(Collected data)

↓

/-! ### The end of a segment (R51..R55) -/

theorem unposted_closed (seg : Segment) (cause : EndCause) (s : State) : ReflexUnposted s (closed seg cause s) :=
  closed_notice (a := .reflex) s (by decide) (by decide)

theorem unposted_settleEnd (cause : EndCause) (s : State) : ReflexUnposted s (settleEnd cause s).1 := by
  unfold settleEnd
  split
  · exact .refl s
  case h_2 seg _ =>
    refine ReflexUnposted.after ?_ (unposted_closed seg cause s)
    unfold continuePlan
    split
    · split
      · exact .refl _
      · exact (unposted_post (by nofun) _).after (unposted_becomeIdle _)
    · exact (unposted_post (by nofun) _).after (.of_notice (startHold_notice _))
    · exact unposted_becomeIdle _
    · exact .refl _

/-! ### The settings newly staged (R64, R65) -/

theorem unposted_recomputeLoop (n : Loop) (s : State) : ReflexUnposted s (recomputeLoop n s) := by
  unfold recomputeLoop
  dsimp only
  generalize (if entryUnused _ = true then LoopState.unused else _) = st
  split
  · exact .refl s
  · have hposted := unposted_post (r := .loopState n) (by nofun) (noteLoops { s with loops := { s.loops with
        recs := s.loops.recs.set n { s.loops.recs.get n with state := st } } })
    split
    · refine ReflexUnposted.after ?_ hposted
      unfold followNoSignal
      split
      · split <;> exact .refl _
      · exact .refl _
    · exact hposted

theorem unposted_recomputeLoops (s : State) : ReflexUnposted s (recomputeLoops s) :=
  (unposted_recomputeLoop 3 _).after ((unposted_recomputeLoop 2 _).after ((unposted_recomputeLoop 1 _).after
    (unposted_recomputeLoop 0 s)))

theorem unposted_judgeBlade (s : State) : ReflexUnposted s (judgeBlade s) := .of_notice (by simp)

theorem unposted_guardOnClass (s : State) : ReflexUnposted s (guardOnClass s) := by
  have hescape : ReflexUnposted s (if s.loops.posClass = .outsideAll then s
      else { s with guard := { s.guard with escape := 0 } }) := by
    split <;> exact .refl s
  unfold guardOnClass
  dsimp only
  generalize (if s.loops.posClass = .outsideAll then s else _) = escaped at hescape ⊢
  split
  · exact (unposted_judgeBlade _).after ((unposted_post (by nofun) _).after hescape)
  · exact hescape

theorem unposted_recomputeClass (s : State) : ReflexUnposted s (recomputeClass s) := by
  have hposted := unposted_post (r := .positionClass s.computedClass) (by nofun)
    (noteLoops { s with loops := { s.loops with posClass := s.computedClass } })
  unfold recomputeClass bladeOnClass
  dsimp only
  split
  · exact .refl s
  · refine (unposted_guardOnClass _).after ?_
    split
    · exact (unposted_judgeBlade _).after hposted
    · exact hposted

theorem unposted_judgeNear (s : State) : ReflexUnposted s (judgeNear s) := by
  unfold judgeNear
  dsimp only
  split <;> exact .refl s

theorem unposted_applyIfStaged (s : State) : ReflexUnposted s (applyIfStaged s) := by
  obtain ⟨x, hx⟩ : ∃ x : State, x = clearChanged s.plan.applied.loopMap { s with
      plan := { s.plan with applied := Settings.ofList (clampSettings s.stagedValues), appliedGen := s.stageGen }
      mem := s.mem.writeAll (cellsFrom addrApplied ((clampSettings s.stagedValues).map wordN) ++
        [(addrAppliedGenMirror, s.stageGen), (addrAppliedGen, s.stageGen)]) } := ⟨_, rfl⟩
  have hloops : ReflexUnposted s (recomputeLoops x) := (unposted_recomputeLoops x).after (by rw [hx]; exact .refl s)
  unfold applyIfStaged applySettings loopsOnApply
  dsimp only
  rw [← hx]
  split
  · exact .refl s
  · refine (unposted_post (by nofun) _).after ((unposted_judgeNear _).after ?_)
    split
    · exact hloops
    · exact (unposted_recomputeClass _).after hloops

/-! ### Activation (R45..R50) -/

theorem unposted_enterNear (s : State) : ReflexUnposted s (enterNear s) := unposted_post (by nofun) _

theorem unposted_beginKind (seg : Segment) (s : State) : ReflexUnposted s (beginKind seg s) := by
  unfold beginKind
  split
  case h_2 =>
    unfold beginDock
    dsimp only
    split
    · exact .refl s
    · split
      · exact unposted_enterNear _
      · exact .refl s
  all_goals exact .refl s
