-- ==== Sys2Proof/Machine/Seed.lean ====
section
/-! DEFINITION. The seed initializer: command SEED (R50 to R63). -/

namespace Sys2Proof.Machine

/-- The transient state of the seeding sequencer (R17): the array, the cursors `i` and `j`, and the key indices presented
so far, newest first. Gone when the command responds. -/
structure SeedSweep where
  mt : StateArray
  i : Nat
  j : Nat
  reads : List Nat
  deriving DecidableEq, Repr

/-- `x XOR (x >> 30)`, common to the three passes (R52, R53, R56). -/
def foldTop (x : Word) : Word := x ^^^ (x >>> 30)

/-- One word of phase A (R52). -/
def phaseAStep (i : Nat) (mt : StateArray) : StateArray :=
  writeMT mt i (Config.fInit * foldTop (readMT mt (i - 1)) + BitVec.ofNat 32 i)

/-- Phase A, linear initialisation (R52). -/
def phaseA (mt : StateArray) : StateArray :=
  forRange 1 623 phaseAStep (writeMT mt 0 Config.init0)

/-- `advance_i()` (R54): with the copy `MT[0] <- MT[623]` when `i` reaches 624. -/
def advanceI (c : SeedSweep) : SeedSweep :=
  if c.i + 1 = 624 then { c with mt := writeMT c.mt 0 (readMT c.mt 623), i := 1 }
  else { c with i := c.i + 1 }

/-- `advance_j(LEN)` (R55). -/
def advanceJ (len : Nat) (c : SeedSweep) : SeedSweep :=
  { c with j := if c.j + 1 = len then 0 else c.j + 1 }

/-- The write of one iteration of phase B (R53), reading the key at `j` (R24). -/
def mixKeyWord (key : KeySpace) (c : SeedSweep) : SeedSweep :=
  let t := foldTop (readMT c.mt (c.i - 1))
  { c with
    mt := writeMT c.mt c.i
      (((readMT c.mt c.i) ^^^ (t * Config.fMix)) + keyRead key c.j + BitVec.ofNat 32 c.j)
    reads := c.j :: c.reads }

/-- One iteration of phase B (R53): the write, then the advances of `i` and of `j`. -/
def phaseBStep (key : KeySpace) (len : Nat) (c : SeedSweep) : SeedSweep :=
  advanceJ len (advanceI (mixKeyWord key c))

/-- Phase B, key mixing (R53): `max(624, LEN)` iterations from `i = 1`, `j = 0`. -/
def phaseB (key : KeySpace) (len : Nat) (mt : StateArray) : SeedSweep :=
  repeatTimes (max 624 len) (phaseBStep key len) ⟨mt, 1, 0, []⟩

/-- The write of one iteration of phase C (R56). -/
def decorrelateWord (c : SeedSweep) : SeedSweep :=
  let t := foldTop (readMT c.mt (c.i - 1))
  { c with mt := writeMT c.mt c.i (((readMT c.mt c.i) ^^^ (t * Config.fDec)) - BitVec.ofNat 32 c.i) }

/-- One iteration of phase C (R56). -/
def phaseCStep (c : SeedSweep) : SeedSweep := advanceI (decorrelateWord c)

/-- Phase C, decorrelation (R56): 623 iterations; `i` carries over from phase B (R58). -/
def phaseC (c : SeedSweep) : SeedSweep := repeatTimes 623 phaseCStep c

/-- Phase D, finalisation (R57): `MT[0] <- 0x80000000`, `IDX <- 624`, `LIVE <- 1`. -/
def phaseD (mt : StateArray) (s : State) : State :=
  goLive { s with mt := writeMT mt 0 Config.final0, idx := 624 }

/-- The state a successful SEED leaves, before its response: the four phases in order (R50). -/
def seedState (len : Nat) (s : State) : State :=
  let b := phaseB s.key len (phaseA s.mt)
  phaseD (phaseC b).mt { s with keyReads := s.keyReads ++ b.reads.reverse }

/-- SEED (R50). LEN = 0 is refused before anything is read or written (R51). `LIVE` is not tested (R60). A host that does
not answer every read leaves the SEED waiting for ever (R107; log 6). -/
def execSeed (len : Word) (s : State) : Host.Outcome State Fault Refusal :=
  if len = 0#32 then raise .invalidSeed s
  else if answersAll s.key len.toNat then respond .ok 0#32 (seedState len.toNat s)
  else .fault .keyNeverAnswered

end Sys2Proof.Machine
end

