-- ==== Sys2Proof/Machine/Core.lean ====
section
/-! DEFINITION. The machine behind the host's interface. -/

def Sys2Proof.core : Host.Core :=
  { State := Sys2Proof.Machine.State, Fault := Sys2Proof.Machine.Fault,
    Refusal := Sys2Proof.Machine.Refusal, step := Sys2Proof.Machine.step,
    reset := Sys2Proof.Machine.State.reset }
end

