/-- The state after a successful SEED is a function of LEN and the key words below LEN alone: not of `MT`, `IDX` or
`LIVE` before it, nor of any other key word (R59, R62, R60). -/
def Obligations.SeedForgetsPriorState : Prop :=
  ∀ (len : Word) (s s' : State), len ≠ 0#32 →
    answersAll s.key len.toNat = true → answersAll s'.key len.toNat = true →
    (∀ j, j < len.toNat → keyRead s.key j = keyRead s'.key j) →
    ∃ t t', exec (.seed len) s = .next t ∧ exec (.seed len) s' = .next t' ∧
      t.mt = t'.mt ∧ t.idx = t'.idx ∧ t.live = t'.live

/-- Two generators seeded with the same key hold the same state and answer every later sequence of commands alike,
whatever they were before (R59, and property 8.1 of 95_test_vectors.md section 1.2). -/
def Obligations.SameSeedSameResponses : Prop :=
  ∀ (len : Word) (is : List Instr) (s s' t : State), len ≠ 0#32 → s.key = s'.key →
    runCommands (.seed len :: is) s = .next t →
    ∃ u u' t', exec (.seed len) s = .next u ∧ exec (.seed len) s' = .next u' ∧
      u.mt = u'.mt ∧ u.idx = u'.idx ∧ u.live = u'.live ∧
      runCommands (.seed len :: is) s' = .next t' ∧
      t'.responses.drop s'.responses.length = t.responses.drop s.responses.length

/-- The list form of the seeding gives the seeded array, for every LEN >= 1, short of 624, above it or at it
(R50, R53, R54, R56). -/
def Obligations.SeedListAgrees : Prop :=
  ∀ (len : Word) (s : State), len ≠ 0#32 → answersAll s.key len.toNat = true →
    ∃ t, exec (.seed len) s = .next t ∧ t.mt.toList = seedList s.key len.toNat

/-! ### The twist (41_twist.md) -/

/-- The twist mix bit by bit (R65): bit 31 of `u` and bits 30..0 of `v` alone matter; the low bit of `v` selects MAG. -/
def Obligations.MixBits : Prop :=
  ∀ u v : Word, mix u v =
    (0#1 ++ u.extractLsb' 31 1 ++ v.extractLsb' 1 30 : BitVec 32) ^^^
      (if v.getLsbD 0 = true then 0x9908B0DF#32 else 0#32)

/-- The table form of the mix (R66). -/
def Obligations.MixTableForm : Prop :=
  mag01 false = 0#32 ∧ mag01 true = 0x9908B0DF#32 ∧ ∀ u v : Word, mixByTable u v = mix u v

/-- The words after a twist, in its three ranges of operands, old and new (R67, R68). -/
def Obligations.TwistWords : Prop :=
  ∀ mt : StateArray,
    (∀ k, k ≤ 226 →
      readMT (twist mt) k = readMT mt (k + 397) ^^^ mix (readMT mt k) (readMT mt (k + 1))) ∧
    (∀ k, 227 ≤ k → k ≤ 622 →
      readMT (twist mt) k = readMT (twist mt) (k - 227) ^^^ mix (readMT mt k) (readMT mt (k + 1))) ∧
    readMT (twist mt) 623 = readMT (twist mt) 396 ^^^ mix (readMT mt 623) (readMT (twist mt) 0)

/-- The three-range form of the pass gives the same array as the direct formulation (R69). -/
def Obligations.ThreeRangeFormAgrees : Prop := ∀ mt : StateArray, twist3Range mt = twist mt

/-- The list form of the twist gives the words of the twisted array (R68). -/
def Obligations.TwistListAgrees : Prop := ∀ mt : StateArray, (twist mt).toList = twistList mt.toList

/-- "an all-zero state is a degenerate fixed point of the recurrence" (R16). -/
def Obligations.AllZeroIsFixedByTwist : Prop :=
  ∀ mt : StateArray, (∀ n, n < 624 → readMT mt n = 0#32) → twist mt = mt

/-! ### NEXT and the temper (42_draw_temper.md) -/

/-- The four steps of the temper, each on the result of the one before (R75). -/
def Obligations.TemperSteps : Prop :=
  ∀ y0 y1 y2 y3 y4 : Word,
    y1 = y0 ^^^ (y0 >>> 11) → y2 = y1 ^^^ ((y1 <<< 7) &&& 0x9D2C5680#32) →
    y3 = y2 ^^^ ((y2 <<< 15) &&& 0xEFC60000#32) → y4 = y3 ^^^ (y3 >>> 18) → temper y0 = y4

/-- The temper is a bijection on 32-bit words (R75 says so from general knowledge; no rule relies on it). -/
def Obligations.TemperIsBijective : Prop := Function.Bijective temper

/-- NEXT (R74, R70, R80): refused on an absent engine with nothing changed; on a live one, with the batch fresh it draws
`MT[IDX]` and adds 1 to `IDX`, the array unchanged; with the batch exhausted it twists, draws word 0 and leaves `IDX = 1`.
Nothing else changes. -/
def Obligations.NextDrawsTemperedWord : Prop :=
  (∀ s : State, s.live = false →
    exec .next s = .next { s with responses := s.responses ++ [⟨.invalidHandle, 0#32⟩] }) ∧
  ∀ s : State, s.live = true →
    ∃ t, exec .next s = .next t ∧ t.live = true ∧ t.key = s.key ∧ t.host = s.host ∧
      t.keyReads = s.keyReads ∧ t.freeCount = s.freeCount ∧
      (s.idx.val < 624 → t.mt = s.mt ∧ t.idx.val = s.idx.val + 1 ∧
        t.responses = s.responses ++ [⟨.ok, temper (readMT s.mt s.idx.val)⟩]) ∧
      (s.idx.val = 624 → t.mt = twist s.mt ∧ t.idx.val = 1 ∧
        t.responses = s.responses ++ [⟨.ok, temper (readMT (twist s.mt) 0)⟩])
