/-- On a live engine NEXT runs alike on states that differ in the model's counter alone; on an absent one it is refused
whatever the contents (R80). -/
theorem sameView_execNext {s s' : State} (h : SameView s s') : outcomesAgree (execNext s) (execNext s') := by
  obtain ⟨hl, e⟩ | ⟨ha, e⟩ := execNext_cases s
  · rw [eq_of_sameView_of_live h hl, execNext, if_pos hl, execNext, if_pos hl,
      schedule_with_freeCount s s'.freeCount]
    exact sameView_respond _ _ ⟨rfl, fun _ => ⟨rfl, rfl⟩, rfl, rfl, rfl, rfl⟩
  · have ha' : ¬ s'.live = true := by simp [← h.1, ha]
    rw [e, execNext, if_neg ha']
    exact sameView_respond _ _ h

/-- RELEASE leaves an absent engine, whose contents the view does not show (R82, R83). -/
theorem sameView_execRelease {s s' : State} (h : SameView s s') :
    outcomesAgree (execRelease s) (execRelease s') := by
  rw [execRelease, execRelease, ← h.1]
  refine sameView_respond _ _ ?_
  split
  · exact sameView_resetEngine h
  · exact h

theorem sameView_exec {s s' : State} (i : Instr) (h : SameView s s') : outcomesAgree (exec i s) (exec i s') := by
  cases i with
  | seed len => exact sameView_execSeed len h
  | next => exact sameView_execNext h
  | release => exact sameView_execRelease h
  | reserved => exact sameView_respond _ _ h

theorem step_of_host_nil {s : State} (h : s.host = []) : step s = .next s := by
  simp only [step, takeEvent, h]

theorem step_of_host_reset {s : State} {rest : List HostEvent} (h : s.host = .reset :: rest) :
    step s = .next (resetEngine { s with host := rest }) := by
  simp only [step, takeEvent, h]

/-- One step from states of the same view: the same host's event is taken up, and the outcomes agree. -/
theorem sameView_step {s s' : State} (h : SameView s s') : outcomesAgree (step s) (step s') := by
  have ⟨hlive, hreg, hkey, hhost, hresp, hreads⟩ := h
  obtain ⟨hr, e⟩ | ⟨rest, hr, e⟩ | ⟨cw, key, rest, hr, e⟩ := step_cases s <;>
    rw [e] <;> rw [hhost] at hr
  · rw [step_of_host_nil hr]; exact h
  · rw [step_of_host_reset hr]; exact sameView_resetEngine ⟨hlive, hreg, hkey, rfl, hresp, hreads⟩
  · rw [stepRunsDecodedCommand s' cw key rest hr]
    exact sameView_exec _ ⟨hlive, hreg, rfl, rfl, hresp, hreads⟩

/-- Outcomes that agree are two next states of the same view, or the same stop. -/
theorem outcomesAgree_cases {o o' : Host.Outcome State Fault Refusal} (h : outcomesAgree o o') :
    (∃ t t', o = .next t ∧ o' = .next t' ∧ SameView t t') ∨ (∃ f, o = .fault f ∧ o' = .fault f) ∨
    ∃ r, o = .refused r ∧ o' = .refused r := by
  match o, o', h with
  | .next t, .next t', h => exact .inl ⟨t, t', rfl, rfl, h⟩
  | .fault f, .fault _, rfl => exact .inr (.inl ⟨f, rfl, rfl⟩)
  | .refused r, .refused _, rfl => exact .inr (.inr ⟨r, rfl, rfl⟩)

/-- A run is refused where its first step is refused. -/
theorem runSteps_of_refused {n : Nat} {s : State} {r : Refusal} (h : step s = .refused r) :
    runSteps (n + 1) s = .refused r := by
  simp only [runSteps, h]

/-- Settles O51, by induction on the number of steps. -/
theorem absentContentsNeverSeen : Obligations.AbsentContentsNeverSeen := by
  intro n
  induction n with
  | zero => exact fun _ _ h => h
  | succ n ih =>
    intro s s' h
    obtain ⟨t, t', e, e', ht⟩ | ⟨f, e, e'⟩ | ⟨r, e, e'⟩ := outcomesAgree_cases (sameView_step h)
    · rw [runSteps_of_next e, runSteps_of_next e']; exact ih t t' ht
    · rw [runSteps_of_fault e, runSteps_of_fault e']; rfl
    · rw [runSteps_of_refused e, runSteps_of_refused e']; rfl

end Sys2Proof.Machine
end

section
/-! PROOFS. The memory statements (20_memory.md): what the key made of a list of words reads as, and in which order
SEED reads the key. -/

namespace Sys2Proof.Machine

/-! ### The key made of a list of words (R24, R48) -/

/-- The cells of a list of words put from index `i` on read as its words; the zero words are not listed, and an index
not listed reads as zero. -/
theorem lookupCell_cellsFrom :
    ∀ (ws : List Word) (i k : Nat), lookupCell (i + k) (cellsFrom i ws) = ws.getD k KeySpace.unlisted
  | [], _, _ => rfl
  | w :: ws, i, 0 => by
    unfold cellsFrom
    split
    next hw => exact (lookupCell_below (cellsFrom_wf ws (i + 1) _ le_rfl) (Nat.lt_succ_self i)).trans hw.symm
    next => exact if_pos rfl
  | w :: ws, i, k + 1 => by
    have ih := lookupCell_cellsFrom ws (i + 1) k
    rw [Nat.add_right_comm, Nat.add_assoc] at ih
    have hne : i ≠ i + (k + 1) := by omega
    unfold cellsFrom
    split
    next => exact ih
    next => exact (if_neg hne).trans ih

theorem keyRead_keyOfWords (ws : List Word) (j : Nat) : keyRead (keyOfWords ws) j = ws.getD j 0#32 := by
  have h := lookupCell_cellsFrom ws 0 j
  rwa [Nat.zero_add] at h

theorem answersAll_keyOfWords (ws : List Word) : answersAll (keyOfWords ws) ws.length = true :=
  decide_eq_true le_rfl

/-- Settles O10: the cells read back as the words they were made of, and the key answers as many indices. -/
theorem keyOfWordsReadsBack : Obligations.KeyOfWordsReadsBack :=
  fun ws j _ => ⟨keyRead_keyOfWords ws j, answersAll_keyOfWords ws⟩

/-! ### The key cursor and the reads of phase B (R25, R53, R55) -/

@[simp] theorem phaseBStep_j (key : KeySpace) (len : Nat) (c : SeedSweep) :
    (phaseBStep key len c).j = if c.j + 1 = len then 0 else c.j + 1 := by
  simp [phaseBStep, advanceJ_j]

@[simp] theorem phaseBStep_reads (key : KeySpace) (len : Nat) (c : SeedSweep) :
    (phaseBStep key len c).reads = c.j :: c.reads := by
  simp [phaseBStep]

/-- The advance of a cursor that counts modulo `len` (R55). -/
theorem succ_mod_eq_ite {len : Nat} (hlen : 0 < len) (n : Nat) :
    (n + 1) % len = if n % len + 1 = len then 0 else n % len + 1 := by
  have hlt := Nat.mod_lt n hlen
  rw [← Nat.mod_add_mod]
  split
  next h => rw [h, Nat.mod_self]
  next h => exact Nat.mod_eq_of_lt (by omega)

/-- After `n` iterations of phase B the key cursor is at `n mod LEN`, and the indices read so far are those of the
iterations before: that of iteration `m` is `m mod LEN`. -/
theorem repeatTimes_phaseBStep_j_reads (key : KeySpace) {len : Nat} (hlen : 0 < len) (mt : StateArray) (i n : Nat) :
    (repeatTimes n (phaseBStep key len) ⟨mt, i, 0, []⟩).j = n % len ∧
    (repeatTimes n (phaseBStep key len) ⟨mt, i, 0, []⟩).reads.reverse = (List.range n).map (· % len) := by
  refine repeatTimes_induct (fun n (c : SeedSweep) => c.j = n % len ∧ c.reads.reverse = (List.range n).map (· % len))
    ⟨(Nat.zero_mod len).symm, rfl⟩ (fun n c ⟨hj, hreads⟩ => ⟨?_, ?_⟩) n
  · rw [phaseBStep_j, hj, succ_mod_eq_ite hlen]
  · rw [phaseBStep_reads, List.reverse_cons, hreads, hj, List.range_succ, List.map_append, List.map_singleton]

/-- The indices presented on the key port by phase B (R25). -/
theorem phaseB_reads (key : KeySpace) {len : Nat} (hlen : 0 < len) (mt : StateArray) :
    (phaseB key len mt).reads.reverse = (List.range (max 624 len)).map (· % len) :=
  (repeatTimes_phaseBStep_j_reads key hlen mt 1 _).2

/-! ### How often each index is read (R25) -/

/-- Among the first `n` numbers, the residue `j` occurs once in every full round of `len`, and once more if the last,
partial round reaches it. -/
theorem count_map_mod_range {len j : Nat} (hj : j < len) (n : Nat) :
    ((List.range n).map (· % len)).count j = n / len + if j < n % len then 1 else 0 := by
  have hcount : ((List.range n).map (· % len)).count j = n.count (· ≡ j [MOD len]) := by
    rw [List.count, List.countP_map, Nat.count]
    refine List.countP_congr fun m _ => ?_
    simp [Nat.ModEq, Nat.mod_eq_of_lt hj]
  rw [hcount, Nat.count_modEq_card n (Nat.zero_lt_of_lt hj), Nat.mod_eq_of_lt hj]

↑

Scan the entries above for the line containing "(phaseBStep key len c).j", and copy it and all lines after it exactly, down to and including the line containing "simp [phaseBStep]".

    (phaseBStep key len c).j = if c.j + 1 = len then 0 else c.j + 1 := by
  simp [phaseBStep, advanceJ_j]

@[simp] theorem phaseBStep_reads (key : KeySpace) (len : Nat) (c : SeedSweep) :
    (phaseBStep key len c).reads = c.j :: c.reads := by
  simp [phaseBStep]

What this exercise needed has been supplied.